The target panel specifies where the photos will be copied to. The target location will be organized using a date-based structure. By default a structure that uses years as the top level directories and dates as subdirectories to contain the photos, for example:

.../2010/2010-02-14/IMG_2493.JPG
.../2010/2010-02-14/IMG_2495.JPG
.../2011/2011-12-24/DSC_1391.JPG
.../2012/2012-06-09/MOV_0004.MP4

The copy button will perform the copy operation. Note the following about the copy operation:

  • Photos that are already in the target location will not be copied again. If a photo with the same name is found but it is not identical, a numerical suffix is used to create a different file name.
  • Photos are organized on dates based on the date taken if this is available in the photo metadata.
  • If the photo metatada is not available, an attempt is done to find out when the photo was created from the file metadata.
  • Only supported photo and video formats will be copied.
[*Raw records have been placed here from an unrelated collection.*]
/-! ## The table of modes -/

theorem statusCode_ne_wrongMode {st : Status} (h : st ≠ .wrongMode) : statusCode st ≠ statusCode .wrongMode := by
  cases st with
  | wrongMode => exact absurd rfl h
  | fault c => cases c <;> decide
  | ok | illegalOp | countExhausted | ibufFull | indexFull | badCsr => decide

/-- An answer with another status is not the reject: the two last words differ in their status (30 R98). -/
theorem respond_ne_wrongMode {st : Status} {d : BitVec 64} {s u : State} (hst : st ≠ .wrongMode)
    (hu : u.rsps = s.rsps) : respond st d u ≠ reject .wrongMode s := by
  intro h
  have hrsps := congrArg State.rsps h
  rw [respond_rsps, respond_rsps, hu] at hrsps
  have hword : responseWord st d = responseWord .wrongMode 0 := by simpa using hrsps
  apply statusCode_ne_wrongMode hst
  rw [← (responseWord_fields st d).1, hword, (responseWord_fields .wrongMode 0).1]

theorem enterFault_ne_wrongMode (c : FaultCode) (s : State) : enterFault c s ≠ reject .wrongMode s :=
  respond_ne_wrongMode (st := .fault c) nofun rfl

/-- The command is rejected with `WRONG_MODE`, and nothing but the response changes. -/
def RejectsMode (r : Result) (s : State) : Prop := r = .next (reject .wrongMode s)

theorem not_rejectsMode_respond {st : Status} {d : BitVec 64} {s u : State} (hst : st ≠ .wrongMode)
    (hu : u.rsps = s.rsps) : ¬ RejectsMode (.next (respond st d u)) s :=
  fun h => respond_ne_wrongMode hst hu (Host.Outcome.next.inj h)

theorem rejectsMode_reject_iff {st : Status} {s : State} : RejectsMode (.next (reject st s)) s ↔ st = .wrongMode :=
  ⟨fun h => by_contra fun hst => not_rejectsMode_respond hst rfl h, fun h => h ▸ rfl⟩

/-- A command that tests its mode first, and answers no `WRONG_MODE` after that, is rejected exactly where the test
fails. -/
theorem rejectsMode_guard_iff {p : Prop} [Decidable p] {s : State} {rest : Result} (h : ¬ RejectsMode rest s) :
    RejectsMode (if p then .next (reject .wrongMode s) else rest) s ↔ p := by
  by_cases hp : p
  · simp [hp, RejectsMode]
  · simp [hp, h]

/-! ### Each command that tests its mode -/

theorem not_rejectsMode_readCsr (n : BitVec 64) (s : State) : ¬ RejectsMode (exec (.readCsr n) s) s := by
  simp only [exec, execReadCsr]
  split
  · exact not_rejectsMode_respond nofun rfl
  · exact not_rejectsMode_respond nofun rfl

theorem rejectsMode_encPush_iff (v : Value) (s : State) :
    RejectsMode (exec (.encPush v) s) s ↔ s.mode ≠ .enc := by
  refine rejectsMode_guard_iff ?_
  split
  · exact not_rejectsMode_respond nofun rfl
  · split
    · exact nofun
    · rename_i r _
      exact not_rejectsMode_respond nofun (emit_same r s).rsps

theorem rejectsMode_encFinish_iff (s : State) : RejectsMode (exec .encFinish s) s ↔ s.mode ≠ .enc :=
  rejectsMode_guard_iff (not_rejectsMode_respond nofun (finish_same s).rsps)

theorem rejectsMode_decFeed_iff (b : Byte) (s : State) :
    RejectsMode (exec (.decFeed b) s) s ↔ s.mode ≠ .decLoad := by
  refine rejectsMode_guard_iff ?_
  split
  · exact not_rejectsMode_respond nofun rfl
  · exact not_rejectsMode_respond nofun rfl

theorem rejectsMode_decEnd_iff (s : State) :
    RejectsMode (exec .decEnd s) s ↔ s.mode ≠ .decLoad ∧ s.mode ≠ .decRun :=
  rejectsMode_guard_iff (not_rejectsMode_respond nofun rfl)

/-! ### The pull and the records it executes -/

/-- `WRONG_MODE` is the first of the rejects of DEC_PULL (44 R212, 60 R268). -/
theorem pullReject_wrongMode_iff {s : State} :
    pullReject s = some .wrongMode ↔ s.mode ≠ .decLoad ∧ s.mode ≠ .decRun := by
  unfold pullReject
  by_cases hmode : s.mode ≠ .decLoad ∧ s.mode ≠ .decRun
  · simp [hmode]
  · rw [if_neg hmode]
    refine iff_of_false ?_ hmode
    repeat' split
    all_goals exact nofun

theorem not_rejectsMode_stopAt (e : ReadStop) (s : State) : ¬ RejectsMode (stopAt e s) s := by
  intro h
  obtain ⟨c, -, hc⟩ := stopAt_next h
  exact enterFault_ne_wrongMode c s hc.symm

theorem not_rejectsMode_completeRecord (r : Record) (pos : Nat) (s : State) :
    ¬ RejectsMode (completeRecord r pos s) s := by
  intro h
  rcases completeRecord_next h with ⟨v, -, hv⟩ | ⟨c, -, hc⟩
  · exact respond_ne_wrongMode (st := .ok) nofun (commitPull_rsps s v r pos) hv.symm
  · exact enterFault_ne_wrongMode c s hc.symm

theorem rejectsMode_decPull_iff (s : State) :
    RejectsMode (exec .decPull s) s ↔ s.mode ≠ .decLoad ∧ s.mode ≠ .decRun := by
  rw [← pullReject_wrongMode_iff]
  simp only [exec, execDecPull]
  cases pullReject s with
  | some st => simpa using rejectsMode_reject_iff
  | none =>
    refine iff_of_false ?_ nofun
    dsimp only
    split
    · exact not_rejectsMode_stopAt _ s
    · exact not_rejectsMode_completeRecord _ _ s

/-- The row of the decode job's two modes. -/
theorem decoding_row_iff (m : Mode) :
    (m ≠ .decLoad ∧ m ≠ .decRun) ↔ (m == .decLoad || m == .decRun) = false := by
  cases m <;> decide

theorem legalIn_record (m : Mode) (r : Record) : legalIn m r.toInstr = (m == .decLoad || m == .decRun) := by
  cases r <;> rfl

/-- A record as an instruction has the rejects of DEC_PULL, and its row (log 10). -/
theorem rejectsMode_record_iff (r : Record) (s : State) :
    RejectsMode (exec r.toInstr s) s ↔ legalIn s.mode r.toInstr = false := by
  rw [legalIn_record, ← decoding_row_iff, ← pullReject_wrongMode_iff, exec_toInstr, execRecord]
  cases pullReject s with
  | some st => simpa using rejectsMode_reject_iff
  | none =>
    refine iff_of_false ?_ nofun
    dsimp only
    split
    · exact not_rejectsMode_completeRecord _ _ s
    · exact nofun

/-- Settles O49, row by row: the commands of every mode are never rejected with `WRONG_MODE`, the others exactly where
their test of the mode fails. -/
theorem modeLegalityTable : Obligations.ModeLegalityTable := by
  intro i s
  change RejectsMode (exec i s) s ↔ _
  cases i with
  | nop | encStart | decStart _ | softReset | reserved _ =>
    exact iff_of_false (not_rejectsMode_respond nofun rfl) nofun
  | readCsr n => exact iff_of_false (not_rejectsMode_readCsr n s) nofun
  | encPush v => exact (rejectsMode_encPush_iff v s).trans beq_eq_false_iff_ne.symm
  | encFinish => exact (rejectsMode_encFinish_iff s).trans beq_eq_false_iff_ne.symm
  | decFeed b => exact (rejectsMode_decFeed_iff b s).trans beq_eq_false_iff_ne.symm
  | decPull => exact (rejectsMode_decPull_iff s).trans (decoding_row_iff s.mode)
  | decEnd => exact (rejectsMode_decEnd_iff s).trans (decoding_row_iff s.mode)
  | verbatim v => exact rejectsMode_record_iff (.verbatim v) s
  | exactMatch d => exact rejectsMode_record_iff (.exactMatch d) s
  | backRefPayload d b l p => exact rejectsMode_record_iff (.backRefPayload d b l p) s
  | prevSameBin x => exact rejectsMode_record_iff (.prevSameBin x) s
  | prevNewBin b x => exact rejectsMode_record_iff (.prevNewBin b x) s

end Sys2Proof.Machine

/-!
Rejects and the way out of `FAULT` (60 R261, R270). The status of an answer tells a reject from everything else an
instruction can do (`Steps`); and of those things, in `FAULT`, a test of the mode leaves only a reject, NOP and READ_CSR
to a command that does not start over.
-/

namespace Sys2Proof.Machine

/-! ## The status an answer carries -/

/-- The table of the statuses (30 R102), read from the code. -/
def statusOfCode (code : BitVec 4) : Option Status :=
  match code.toNat with
  | 0 => some .ok
  | 1 => some .illegalOp
  | 2 => some .wrongMode
  | 3 => some .countExhausted
  | 4 => some .ibufFull
  | 5 => some .indexFull
  | 6 => some .badCsr
  | 8 => some (.fault .readOob)
  | 9 => some (.fault .badDistance)
  | 10 => some (.fault .badLength)
  | 11 => some (.fault .noPrevBin)
  | _ => none

theorem statusOfCode_statusCode (st : Status) : statusOfCode (statusCode st) = some st := by
  cases st with
  | fault c => cases c <;> rfl
  | ok | illegalOp | wrongMode | countExhausted | ibufFull | indexFull | badCsr => rfl

theorem statusCode_inj {a b : Status} (h : statusCode a = statusCode b) : a = b :=
  Option.some.inj (by rw [← statusOfCode_statusCode a, h, statusOfCode_statusCode])

/-- The last response tells the status of the command (30 R98). -/
theorem respond_status_eq {a b : Status} {d e : BitVec 64} {s u : State} (hu : u.rsps = s.rsps)
    (h : (respond a d u).rsps = s.rsps ++ [responseWord b e]) : a = b := by
  rw [respond_rsps, hu] at h
  have hword : responseWord a d = responseWord b e := by simpa using h
  exact statusCode_inj (by rw [← (responseWord_fields a d).1, hword, (responseWord_fields b e).1])

/-! ## What answers as a reject is a reject -/

/-- An instruction is rejected, or answers with another status from a state with the responses of the old one. -/
theorem Steps.rejected_or_responds {i : Instr} {s t : State} (h : Steps i s t) :
    (∃ st, t = reject st s) ∨ ∃ st d u, t = respond st d u ∧ u.rsps = s.rsps ∧ st.isReject = false := by
  cases h with
  | rejected st _ => exact .inl ⟨st, rfl⟩
  | nop | readCsr _ _ | softReset | encStart | decStart | decFeed _ _ | decEnd _ | pulled _ _ _ _ _ _
  | executed _ _ _ _ _ => exact .inr ⟨.ok, _, _, rfl, rfl, rfl⟩
  | encPush r _ _ _ => exact .inr ⟨.ok, _, _, rfl, (emit_same r s).rsps, rfl⟩
  | encFinish _ => exact .inr ⟨.ok, _, _, rfl, (finish_same s).rsps, rfl⟩
  | pullFault c _ | recordFault _ c _ => exact .inr ⟨.fault c, 0, _, rfl, rfl, rfl⟩

/-- Settles O51: the status of the answer is that of a reject, so the instruction was rejected, and with that status. -/
theorem rejectsChangeNothing : Obligations.RejectsChangeNothing := by
  intro i s t st hst h hrsps
  rcases (exec_steps h).rejected_or_responds with ⟨st', rfl⟩ | ⟨st', d, u, rfl, hu, hother⟩
  · exact congrArg (reject · s) (respond_status_eq rfl hrsps)
  · rw [respond_status_eq hu hrsps, hst] at hother
    cases hother

/-! ## In `FAULT` -/

/-- Job start and reset leave `FAULT` and clear `CAUSE`, from any mode (10 R40, 60 R270). -/
theorem exec_startsOver_leaves_fault {i : Instr} {s t : State} (h : exec i s = .next t) (hi : startsOver i = true) :
    t.mode ≠ .fault ∧ t.cause = none := by
  cases i with
  | encStart | decStart _ | softReset => cases h; exact ⟨nofun, rfl⟩
  | nop | encPush _ | encFinish | decFeed _ | decPull | decEnd | readCsr _ | reserved _ | verbatim _ | exactMatch _
  | backRefPayload _ _ _ _ | prevSameBin _ | prevNewBin _ _ => nomatch hi

theorem not_decoding_of_fault {s : State} (h : s.mode = .fault) : ¬(s.mode = .decLoad ∨ s.mode = .decRun) := by
  simp [h]

/-- In `FAULT` a command that does not start over is rejected, or is NOP or READ_CSR and answers `OK` (60 R270): the
others act only in the modes of a job. -/
theorem Steps.in_fault {i : Instr} {s t : State} (h : Steps i s t) (hs : s.mode = .fault)
    (hi : startsOver i = false) :
    (∃ st, st.isReject = true ∧ t = reject st s) ∨
      (i = .nop ∨ ∃ n, i = .readCsr n) ∧ ∃ d, t = respondOk d s := by
  cases h with
  | rejected st hst => exact .inl ⟨st, hst, rfl⟩
  | nop => exact .inr ⟨.inl rfl, 0, rfl⟩
  | readCsr d _ => exact .inr ⟨.inr ⟨_, rfl⟩, d, rfl⟩
  | softReset | encStart | decStart => nomatch hi
  | encPush _ hm _ _ | encFinish hm | decFeed hm _ => nomatch hs.symm.trans hm
  | decEnd hm => exact absurd hm (not_decoding_of_fault hs)
  | pulled _ _ _ hg _ _ | pullFault _ hg | executed _ _ hg _ _ | recordFault _ _ hg =>
    exact absurd (pullReject_none.1 hg).1 (not_decoding_of_fault hs)

/-- Settles O52: what starts over (`exec_startsOver_leaves_fault`), and what does not (`Steps.in_fault`). -/
theorem faultIsLeftByStartingOver : Obligations.FaultIsLeftByStartingOver := by
  refine fun i s t hs h => ⟨exec_startsOver_leaves_fault h, fun hi => ?stays⟩
  rcases (exec_steps h).in_fault hs hi with ⟨st, hst, rfl⟩ | ⟨hfree, d, rfl⟩
  · exact ⟨hs, rfl, rfl, fun _ _ => ⟨st, hst, rfl⟩⟩
  · refine ⟨hs, rfl, rfl, fun hnop hcsr => ?_⟩
    rcases hfree with rfl | ⟨n, rfl⟩
    · exact absurd rfl hnop
    · exact absurd rfl (hcsr n)

end Sys2Proof.Machine

/-!
The input buffer (20 R67, 70 R299). Only DEC_FEED, which needs `DEC_LOAD`, and a command that starts over write `IN` and
`IN_LEN`; so in every other mode, `DEC_RUN` among them, the rest of the commands keep both.
-/

namespace Sys2Proof.Machine

/-- Outside `DEC_LOAD` only what starts over writes the input buffer: a push and a finish write only the writer's part
of the state, a pull and a record only read `IN`. -/
theorem Steps.keepsInput {i : Instr} {s t : State} (h : Steps i s t) (hs : s.mode ≠ .decLoad)
    (hi : startsOver i = false) : t.inMem = s.inMem ∧ t.inLen = s.inLen := by
  cases h with
  | decFeed hm _ => exact absurd hm hs
  | softReset | encStart | decStart => nomatch hi
  | encPush r _ _ _ => exact ⟨(emit_same r s).inMem, (emit_same r s).inLen⟩
  | encFinish _ => exact ⟨(finish_same s).inMem, (finish_same s).inLen⟩
  | rejected _ _ | nop | readCsr _ _ | decEnd _ | pulled _ _ _ _ _ _ | pullFault _ _ | executed _ _ _ _ _
  | recordFault _ _ _ => exact ⟨rfl, rfl⟩

/-- Settles O53: `DEC_RUN` is not `DEC_LOAD`, so the input is kept (`Steps.keepsInput`) and DEC_FEED is rejected for its
mode (`rejectsMode_decFeed_iff`). -/
theorem inputIsFrozenWhileDecoding : Obligations.InputIsFrozenWhileDecoding := by
  intro i s t hs h hi
  have hload : s.mode ≠ .decLoad := by simp [hs]
  obtain ⟨hmem, hlen⟩ := (exec_steps h).keepsInput hload hi
  refine ⟨fun a => by rw [hmem], hlen, ?feed⟩
  rintro b rfl
  have hreject : exec (.decFeed b) s = .next (reject .wrongMode s) := (rejectsMode_decFeed_iff b s).2 hload
  exact Host.Outcome.next.inj (h.symm.trans hreject)

end Sys2Proof.Machine

/-!
The decode tree read backwards (30 R87, 44 R213 to R220): what each part of it answers is spelled by the bits it read.
With `decodeRecord_spelled`, the other direction, this settles the record encodings.
-/

namespace Sys2Proof.Machine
Other files will be ignored.

Duplicate Finder

This tool can be used to find and remove duplicates from your photo collection. It works by pointing at a root location of your photo collection. It will then search all photos (and videos, if specified) in your collections and will try to find duplicates.

The duplicate finder will try to find duplicates of a photo based on the metadata embedded in the photo. So even photos that have been rotated or resized will be found.

Duplicate Finder

  • Start by selecting the root location.
  • Select the file extensions to consider. Only file extensions for known photo and video formats are listed. Note that processing some large video files could be very time consuming.
  • Hit 'Start'

Duplicate finder will crawl your photo collection to look for duplicates. When it finds them a window showing potential duplicates will open from where you can see them and optionally delete some of them.

Duplicate Finder

Developer Information

PhotoTools is developed as an OSGi application and can be extended by adding further bundles that provide OSGi Services. The following functionality can be extended:

Tool panels in the application

To add further tool panels to the application register an org.coderthoughts.phototools.api.ToolPanel service. If the service is found your tool panel will automatically appear in the application.

An example tool panel contributed in this way is Duplicate Finder Tool Panel.

Supported Photo and Video formats

To support additional photo and video formats register an org.coderthoughts.phototools.api.PhotoMetadataProvider.

The service needs to be registered with the service registration property format which should list one or more extensions (in lowercase) that are supported by this PhotoMetadataProvider. For example:

Dictionary props = new Hashtable();
props.put("format", new String [] {".mp4", ".m4v"});
bundleContext.registerService(PhotoMetadataProvider.class.getName(), new MyMP4Provider(), props);

An example video plugin is the MP4 Metadata Provider.

Photo Sources

To support additional photo sources (in addition to the plain Directory source) provide the org.coderthoughts.phototools.api.PhotoSource service.

Once registered the photo source will appear as an option in the PhotoCopy panel.

An example photo source plugin is the MTP Photo Source.

About Panel

If your plugin relies on another library and you want to make a credit note appear on the About dialog, implement the org.coderthoughts.phototools.api.AboutInfo service.

Building the source

The PhotoTools project is developed and built as a bndtools project built using Apache ant. If you want a nice IDE, use Eclipse with bndtools installed and import the root directory of the source as Eclipse projects.